DATA IN THIS EXERCISE:
-- ==== Sys2Proof/Machine/Vector.lean ====
section
/-! DEFINITION. The vector unit (R116 to R136) and the repetition buffer that feeds it (R98, R99).  Every vector instruction is the
work of one desk, so that a pass of the repetition buffer runs the same operation as the instruction itself. -/

namespace Sys2Proof.Machine

/-! ### Types and lanes (R41, R116) -/

/-- Width of an element. -/
def tyWidth (t : BitVec 3) : Nat := if t = 0#3 ∨ t = 5#3 then 32 else if t = 1#3 ∨ t = 2#3 ∨ t = 6#3 then 16 else 8
/-- The float format of a type code. -/
def tyFmt (t : BitVec 3) : Option Fmt :=
  if t = 0#3 then some .f32 else if t = 1#3 then some .bf16 else if t = 2#3 then some .f16
  else if t = 3#3 then some .e4m3 else if t = 4#3 then some .e5m2 else none
/-- Elements of a register. -/
def tyCount (t : BitVec 3) : Nat := 512 / tyWidth t
/-- Element `e` of a register or group. -/
def lane (w x e : Nat) : Nat := x / 2 ^ (w * e) % 2 ^ w
/-- A register or group from its elements, element 0 lowest. -/
def ofLanes (w : Nat) (xs : List Nat) : Nat := xs.foldr (fun x acc => x % 2 ^ w + 2 ^ w * acc) 0
/-- A signed element. -/
def slane (w x : Nat) : Int := if 2 ^ (w - 1) ≤ x then (x : Int) - 2 ^ w else x
/-- An integer wrapped to w bits. -/
def wrapW (w : Nat) (x : Int) : Nat := (x % 2 ^ w).toNat

/-! ### Elementwise results with rounding and flags (R57, R58, R62, R120) -/

/-- FRM as a rounding. -/
def Desk.rm (d : Desk) : Rm := ⟨d.frm.extractLsb' 0 3, d.frm.getLsbD 3, 0⟩
/-- A rounding with its generator bits: a stochastic one advances the generator (R57). -/
def drawRm (r : Rm) (seed : Word) : Rm × Word :=
  if r.mode = 4#3 then let x := srNext seed; ({ r with g := x.toNat / 2 ^ 48 }, x) else (r, seed)

/-- Results of a run of elements: their patterns in order, flags and generator. -/
structure Lanes where
  /-- elements in ascending order -/
  xs : List Nat
  /-- flags -/
  fl : FFlags
  /-- generator -/
  seed : Word
  deriving DecidableEq, Repr

/-- Each selected element takes `f`, each other its old value; elements ascend (R58, R117).  `adv` says that the instruction rounds
by `r` and so draws under stochastic rounding. -/
def lanesFrom (sel : Nat → Bool) (adv : Bool) (r : Rm) (old : Nat → Nat) (f : Rm → Nat → FRes) : Nat → Nat → Word → Lanes
  | 0, _, seed => ⟨[], 0, seed⟩
  | n + 1, e, seed =>
    if sel e then
      let (r', seed') := if adv then drawRm r seed else (r, seed)
      let x := f r' e
      let rest := lanesFrom sel adv r old f n (e + 1) seed'
      ⟨x.bits :: rest.xs, x.fl ||| rest.fl, rest.seed⟩
    else
      let rest := lanesFrom sel adv r old f n (e + 1) seed
      ⟨old e :: rest.xs, rest.fl, rest.seed⟩

/-- A desk with an instruction's flags and generator state (R61). -/
def Desk.fpDone (d : Desk) (l : Lanes) : Desk := { d with fflags := d.fflags ||| l.fl, srseed := l.seed }

/-- An elementwise instruction of v sources `srcs` (fields in order a, b) and destination d: `readD` where d is an operand; the old
destination is read where a guard makes the instruction merge (R118, R120). -/
def vecMap (t : BitVec 3) (g : Guard) (srcs : List GReg) (d : GReg) (readD adv : Bool)
    (f : Rm → (old : Nat) → (srcs : List Nat) → FRes) (s : Desk) : Except Stop Desk := do
  s.limsV (srcs ++ [d])
  let (xs, bad, s1) ← s.popsV srcs
  let useD := readD || g != 0#4
  let (o, badO, s2) ← if useD then (s1.popV d).map (fun x => (x.val.toNat, x.bad, x.d)) else .ok (0, false, s1)
  s2.roomV d
  let w := tyWidth t
  let l := lanesFrom (s.sel g) (adv && (tyFmt t).isSome) s.rm (lane w o) (fun r e => f r (lane w o e) (xs.map (fun x => lane w x e))) (tyCount t) 0 s.srseed
  .ok ((s2.pushV d (BitVec.ofNat 512 (ofLanes w l.xs)) (bad || badO)).fpDone l)

/-- A result with no flag. -/
def plain (x : Nat) : FRes := ⟨x, 0⟩
/-- First source. -/
def s0 (xs : List Nat) : Nat := xs.getD 0 0
/-- Second source. -/
def s1 (xs : List Nat) : Nat := xs.getD 1 0

/-- A binary lane operation by type: a float operation, or an integer one wrapped to the width (R121). -/
def arith2 (t : BitVec 3) (ff : Fmt → Rm → Nat → Nat → FRes) (fi : Int → Int → Int) (r : Rm) (x y : Nat) : FRes :=
  match tyFmt t with
  | some f => ff f r x y
  | none => let w := tyWidth t; plain (wrapW w (fi (slane w x) (slane w y)))
/-- A unary lane operation by type (R122). -/
def arith1 (t : BitVec 3) (ff : Fmt → Rm → Nat → FRes) (fi : Int → Int) (r : Rm) (x : Nat) : FRes :=
  match tyFmt t with
  | some f => ff f r x
  | none => let w := tyWidth t; plain (wrapW w (fi (slane w x)))

/-- The vector operations of majors 0x28 to 0x2D. -/
inductive VOp where
  /-- VADD -/ | add
  /-- VSUB -/ | sub
  /-- VMUL -/ | mul
  /-- VFMA -/ | fma
  /-- VFMS -/ | fms
  /-- VMIN -/ | min
  /-- VMAX -/ | max
  /-- VDIV -/ | div
  /-- VABS -/ | abs
  /-- VNEG -/ | neg
  /-- VSQRT -/ | sqrt
  /-- VRCP -/ | rcp
  /-- VRSQRT -/ | rsqrt
  /-- VEXP2 -/ | exp2
  /-- VLOG2 -/ | log2
  /-- VMOV -/ | mov
  /-- VACT -/ | act
  /-- VDACT -/ | dact
  /-- VCMP.eq -/ | cmpEq
  /-- VCMP.ne -/ | cmpNe
  /-- VCMP.lt -/ | cmpLt
  /-- VCMP.le -/ | cmpLe
  /-- VSEL -/ | sel
  /-- VNFIN -/ | nfin
  /-- VAND -/ | and
  /-- VOR -/ | or
  /-- VXOR -/ | xor
  /-- VNOT -/ | not
  /-- VSHL -/ | shl
  /-- VSHR -/ | shr
  /-- VSHA -/ | sha
  /-- VIOTA -/ | iota
  /-- VBCAST -/ | bcast
  /-- VEXTR -/ | extr
  /-- VINS -/ | ins
  /-- VPERM -/ | perm
  /-- VRED -/ | red
  /-- VSCAN -/ | scan
  /-- VDOT -/ | dot
  /-- VHAD -/ | had
  /-- VCVT -/ | cvt
  /-- VPACK -/ | pack
  /-- VUNPK -/ | unpk
  deriving DecidableEq, Repr

/-! ### Compares (R125, R127) -/

/-- The outcome and flags of a compare of two elements. -/
def cmpLane (t : BitVec 3) (op : VOp) (x y : Nat) : Bool × FFlags :=
  match tyFmt t with
  | some f =>
    let a := f.value x
    let b := f.value y
    let nan := a.isNan || b.isNan
    let eq := a.equal b
    let lt := !nan && !eq && a.below b
    let r := match op with
      | .cmpEq => eq
      | .cmpNe => !eq
      | .cmpLt => lt
      | _ => lt || eq
    (r, a.sigFlag ||| b.sigFlag)
  | none =>
    let w := tyWidth t
    let a := slane w x
    let b := slane w y
    let r := match op with
      | .cmpEq => a == b
      | .cmpNe => a != b
      | .cmpLt => decide (a < b)
      | _ => decide (a ≤ b)
    (r, 0)
/-- A predicate from its bits. -/
def ofBits (bs : List Bool) : Word := BitVec.ofNat 64 (bs.foldr (fun b acc => (if b then 1 else 0) + 2 * acc) 0)
/-- VCMP: selected bits take the outcome, other bits below c stay, bits from c up are 0; poison traps (R125, R412). -/
def vcmp (op : VOp) (t : BitVec 3) (g : Guard) (b a : GReg) (p : PReg) (s : Desk) : Except Stop Desk := do
  s.limsV [a, b]
  s.await [] [a, b] [] []
  let x ← s.useV a
  let y ← x.d.useV b
  let w := tyWidth t
  let r := (List.range (tyCount t)).map (fun e =>
    if s.sel g e then cmpLane t op (lane w x.val.toNat e) (lane w y.val.toNat e) else ((s.getP p).getLsbD e, 0))
  .ok { (y.d.setP p (ofBits (r.map (·.1)))) with fflags := s.fflags ||| r.foldl (fun a x => a ||| x.2) 0 }
/-- A NaN or an infinity. -/
def nonFinite (t : BitVec 3) (x : Nat) : Bool :=
  match tyFmt t with
  | some f => (match f.value x with | .num .. => false | _ => true)
  | none => false
/-- VNFIN (R127). -/
def vnfin (t : BitVec 3) (g : Guard) (a : GReg) (p : PReg) (s : Desk) : Except Stop Desk := do
  s.limsV [a]
  let x ← s.useV a
  let r := (List.range (tyCount t)).map (fun e => s.sel g e && nonFinite t (lane (tyWidth t) x.val.toNat e))
  .ok { (x.d.setP p (ofBits r)) with fflags := s.fflags ||| (if r.any id then flNF else 0) }

/-! ### Movement (R129) -/

/-- VEXTR: a g destination, bit 0 of the guard (R117, R129). -/
def vextr (t : BitVec 3) (g : Guard) (b a d : GReg) (s : Desk) : Except Stop Desk := do
  s.limV a
  s.limsG [b, d]
  let x ← s.popV a
  let y ← x.d.popG b
  if s.guard g then
    y.d.roomG d
    let w := tyWidth t
    let e := lane w x.val.toNat (y.val.toNat % tyCount t)
    let r : Word := if (tyFmt t).isSome then BitVec.ofNat 64 e else BitVec.ofInt 64 (slane w e)
    .ok (y.d.pushG d r (x.bad || y.bad))
  else .ok y.d
/-- VINS: the other elements keep their old values, so the destination is always read (R118, R129). -/
def vins (t : BitVec 3) (g : Guard) (b a d : GReg) (s : Desk) : Except Stop Desk := do
  s.limsG [a, b]
  s.limV d
  let x ← s.popG a
  let y ← x.d.popG b
  let o ← y.d.popV d
  o.d.roomV d
  let w := tyWidth t
  let ix := y.val.toNat % tyCount t
  let xs := (List.range (tyCount t)).map (fun e => if e == ix && s.sel g ix then x.val.toNat % 2 ^ w else lane w o.val.toNat e)
  .ok (o.d.pushV d (BitVec.ofNat 512 (ofLanes w xs)) (x.bad || y.bad || o.bad))
/-- VBCAST (R129). -/
def vbcast (t : BitVec 3) (g : Guard) (a d : GReg) (s : Desk) : Except Stop Desk := do
  s.limG a
  s.limV d
  let x ← s.popG a
  let o ← if g != 0#4 then x.d.popV d else .ok ⟨0, false, x.d⟩
  o.d.roomV d
  let w := tyWidth t
  let xs := (List.range (tyCount t)).map (fun e => if s.sel g e then x.val.toNat % 2 ^ w else lane w o.val.toNat e)
  .ok (o.d.pushV d (BitVec.ofNat 512 (ofLanes w xs)) (x.bad || o.bad))
/-- VPERM (R129). -/
def vperm (t : BitVec 3) (g : Guard) (b a d : GReg) (s : Desk) : Except Stop Desk := do
  s.limsV [a, b, d]
  let x ← s.popV a
  let y ← x.d.popV b
  let o ← if g != 0#4 then y.d.popV d else .ok ⟨0, false, y.d⟩
  o.d.roomV d
  let w := tyWidth t
  let xs := (List.range (tyCount t)).map (fun e =>
    if s.sel g e then lane w x.val.toNat (lane w y.val.toNat e % tyCount t) else lane w o.val.toNat e)
  .ok (o.d.pushV d (BitVec.ofNat 512 (ofLanes w xs)) (x.bad || y.bad || o.bad))

/-! ### Reductions (R68, R130) -/

/-- The input of a float reduction: an element as it stands, or the identity. -/
def redIn (f : Fmt) (sel : Bool) (x : Nat) : VF := if sel then ⟨f.value x, 0⟩ else ⟨.num true 0 0, 0⟩
/-- A float max or min node in the element type. -/
def mmNode (f : Fmt) (mx : Bool) (a b : FRes) : FRes :=
  let r := if mx then f.fmax a.bits b.bits else f.fmin a.bits b.bits
  ⟨r.bits, a.fl ||| b.fl ||| r.fl⟩
/-- The integer identity of max (-2^(w-1)) or min (2^(w-1) - 1). -/
def intIdent (w : Nat) (mx : Bool) : Int := if mx then -(2 ^ (w - 1) : Int) else 2 ^ (w - 1) - 1

/-- VRED's result in the low bits and its flags; op 0 sum, 1 max, 2 min. -/
def vredVal (t : BitVec 3) (op : Nat) (sel : Nat → Bool) (x : Nat) : Nat × FFlags :=
  let w := tyWidth t
  let es := List.range (tyCount t)
  match tyFmt t with
  | some f =>
    if op = 0 then
      match tree sumNode ⟨.num true 0 0, 0⟩ 7 (es.map (fun e => redIn f (sel e) (lane w x e))) with
      | r :: _ => (f32Bits r.v, r.fl)
      | [] => (0, 0)
    else
      let idn := f.signed (op = 1) f.inf
      match tree (mmNode f (op = 1)) (plain idn) 7 (es.map (fun e => plain (if sel e then lane w x e else idn))) with
      | r :: _ => (r.bits, r.fl)
      | [] => (0, 0)
  | none =>
    let xs := es.map (fun e => if sel e then slane w (lane w x e) else if op = 0 then 0 else intIdent w (op = 1))
    if op = 0 then (wrapW 32 (xs.foldl (· + ·) 0), 0)
    else (wrapW w (xs.foldl (fun a b => if op = 1 then max a b else min a b) (intIdent w (op = 1))), 0)
/-- VDOT's result and flags: exact products, then a sum tree (R68). -/
def vdotVal (t : BitVec 3) (sel : Nat → Bool) (x y : Nat) : Nat × FFlags :=
  let w := tyWidth t
  let es := List.range (tyCount t)
  match tyFmt t with
  | some f =>
    let ins := es.map (fun e => if sel e then
        let p := exMul (f.value (lane w x e)) (f.value (lane w y e)); (⟨p.v, p.nv⟩ : VF)
      else ⟨.num true 0 0, 0⟩)
    match tree sumNode ⟨.num true 0 0, 0⟩ 7 ins with
    | r :: _ => (f32Bits r.v, r.fl)
    | [] => (0, 0)
  | none =>
    (wrapW 32 ((es.map (fun e => if sel e then slane w (lane w x e) * slane w (lane w y e) else 0)).foldl (· + ·) 0), 0)
/-- VSCAN's elements and flags: element 0 is input 0 as it stands, y₀ = x₀ (R68, R130), so that a NaN there keeps its pattern (DEDUCED, log
99). -/
def vscanVal (t : BitVec 3) (op : Nat) (sel : Nat → Bool) (x : Nat) : List Nat × FFlags :=
  let w := tyWidth t
  let es := List.range (tyCount t)
  match tyFmt t with
  | some f =>
    let idn := if op = 0 then f.signed true 0 else f.signed (op = 1) f.inf
    let ins := es.map (fun e => if sel e then lane w x e else idn)
    let step (a : List Nat × FFlags) (y : Nat) : List Nat × FFlags :=
      match a.1 with
      | [] => ([y], a.2)
      | p :: _ =>
        let r := if op = 0 then f.add rne p y else if op = 1 then f.fmax p y else f.fmin p y
        (r.bits :: a.1, a.2 ||| r.fl)
    let r := ins.foldl step ([], 0)
    (r.1.reverse, r.2)
  | none =>
    let ins := es.map (fun e => if sel e then slane w (lane w x e) else if op = 0 then 0 else intIdent w (op = 1))
    let step (a : List Int) (y : Int) : List Int :=
      match a with
      | [] => [y]
      | p :: _ => (if op = 0 then slane w (wrapW w (p + y)) else if op = 1 then max p y else min p y) :: a
    (((ins.foldl step []).reverse).map (wrapW w), 0)

/-- An instruction that reads v sources and writes the whole destination. -/
def vecWhole (srcs : List GReg) (d : GReg) (f : Desk → List Nat → Nat × FFlags) (s : Desk) : Except Stop Desk := do
  s.limsV (srcs ++ [d])
  let (xs, bad, s1) ← s.popsV srcs
  s1.roomV d
  let (r, fl) := f s xs
  .ok { (s1.pushV d (BitVec.ofNat 512 r) bad) with fflags := s.fflags ||| fl }

/-! ### Groups (R118), conversions (R132) and blocks (R131, R133) -/

/-- The limits of a group's members, by their numbers, which may pass 31 (R49, R118). -/
def Desk.limGroup (s : Desk) (r : GReg) (n : Nat) : Except Stop Unit :=
  match ((List.range n).map (r.toNat + ·)).find? (fun k => s.user && !(s.kern.queues && decide (28 ≤ k ∧ k < 32)) && decide (s.kern.vregs ≤ k)) with
  | some k => .error (.trap 0x006 (BitVec.ofNat 64 (0x100 + k)))
  | none => .ok ()
/-- The alignment of a group of `n` registers, none of them a port (R118). -/
def Desk.alignGroup (s : Desk) (r : GReg) (n : Nat) : Except Stop Unit :=
  if n ≠ 1 ∧ (r.toNat % n ≠ 0 ∨ (s.kern.queues ∧ 28 < r.toNat + n)) then .error (.trap 0x089 (r.setWidth 64)) else .ok ()
/-- Both groups of an instruction: the register limits (R49) come before the alignment of either (R50), and a before d (log 114). -/
def Desk.groups (s : Desk) (a : GReg) (na : Nat) (d : GReg) (nd : Nat) : Except Stop Unit := do
  s.limGroup a na
  s.limGroup d nd
  s.alignGroup a na
  s.alignGroup d nd
/-- Reads a group as one number; a group of one may be a port. -/
def Desk.popGroup (s : Desk) (r : GReg) (n : Nat) : Except Stop (Nat × Bool × Desk) :=
  if n = 1 then (s.popV r).map (fun x => (x.val.toNat, x.bad, x.d))
  else
    let rs := (List.range n).map (fun i => r + BitVec.ofNat 5 i)
    .ok (ofLanes 512 (rs.map (fun i => (s.getV i).toNat)), rs.any s.poisonV, s)
/-- Writes a group; a group of one may be a port. -/
def Desk.pushGroup (s : Desk) (r : GReg) (n : Nat) (x : Nat) (bad : Bool) : Desk :=
  if n = 1 then s.pushV r (BitVec.ofNat 512 x) bad
  else (List.range n).foldl (fun s i => s.setV (r + BitVec.ofNat 5 i) (BitVec.ofNat 512 (lane 512 x i)) bad) s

EXERCISE DIRECTIONS:
Your task is to restate, word for word, only those lines above that fall between the line holding "let (r', seed')" and the line holding "(slane w x)))", inclusive.

RESULT OF THIS EXERCISE:
      let (r', seed') := if adv then drawRm r seed else (r, seed)
      let x := f r' e
      let rest := lanesFrom sel adv r old f n (e + 1) seed'
      ⟨x.bits :: rest.xs, x.fl ||| rest.fl, rest.seed⟩
    else
      let rest := lanesFrom sel adv r old f n (e + 1) seed
      ⟨old e :: rest.xs, rest.fl, rest.seed⟩

/-- A desk with an instruction's flags and generator state (R61). -/
def Desk.fpDone (d : Desk) (l : Lanes) : Desk := { d with fflags := d.fflags ||| l.fl, srseed := l.seed }

/-- An elementwise instruction of v sources `srcs` (fields in order a, b) and destination d: `readD` where d is an operand; the old
destination is read where a guard makes the instruction merge (R118, R120). -/
def vecMap (t : BitVec 3) (g : Guard) (srcs : List GReg) (d : GReg) (readD adv : Bool)
    (f : Rm → (old : Nat) → (srcs : List Nat) → FRes) (s : Desk) : Except Stop Desk := do
  s.limsV (srcs ++ [d])
  let (xs, bad, s1) ← s.popsV srcs
  let useD := readD || g != 0#4
  let (o, badO, s2) ← if useD then (s1.popV d).map (fun x => (x.val.toNat, x.bad, x.d)) else .ok (0, false, s1)
  s2.roomV d
  let w := tyWidth t
  let l := lanesFrom (s.sel g) (adv && (tyFmt t).isSome) s.rm (lane w o) (fun r e => f r (lane w o e) (xs.map (fun x => lane w x e))) (tyCount t) 0 s.srseed
  .ok ((s2.pushV d (BitVec.ofNat 512 (ofLanes w l.xs)) (bad || badO)).fpDone l)

/-- A result with no flag. -/
def plain (x : Nat) : FRes := ⟨x, 0⟩
/-- First source. -/
def s0 (xs : List Nat) : Nat := xs.getD 0 0
/-- Second source. -/
def s1 (xs : List Nat) : Nat := xs.getD 1 0

/-- A binary lane operation by type: a float operation, or an integer one wrapped to the width (R121). -/
def arith2 (t : BitVec 3) (ff : Fmt → Rm → Nat → Nat → FRes) (fi : Int → Int → Int) (r : Rm) (x y : Nat) : FRes :=
  match tyFmt t with
  | some f => ff f r x y
  | none => let w := tyWidth t; plain (wrapW w (fi (slane w x) (slane w y)))
/-- A unary lane operation by type (R122). -/
def arith1 (t : BitVec 3) (ff : Fmt → Rm → Nat → FRes) (fi : Int → Int) (r : Rm) (x : Nat) : FRes :=
  match tyFmt t with
  | some f => ff f r x
  | none => let w := tyWidth t; plain (wrapW w (fi (slane w x)))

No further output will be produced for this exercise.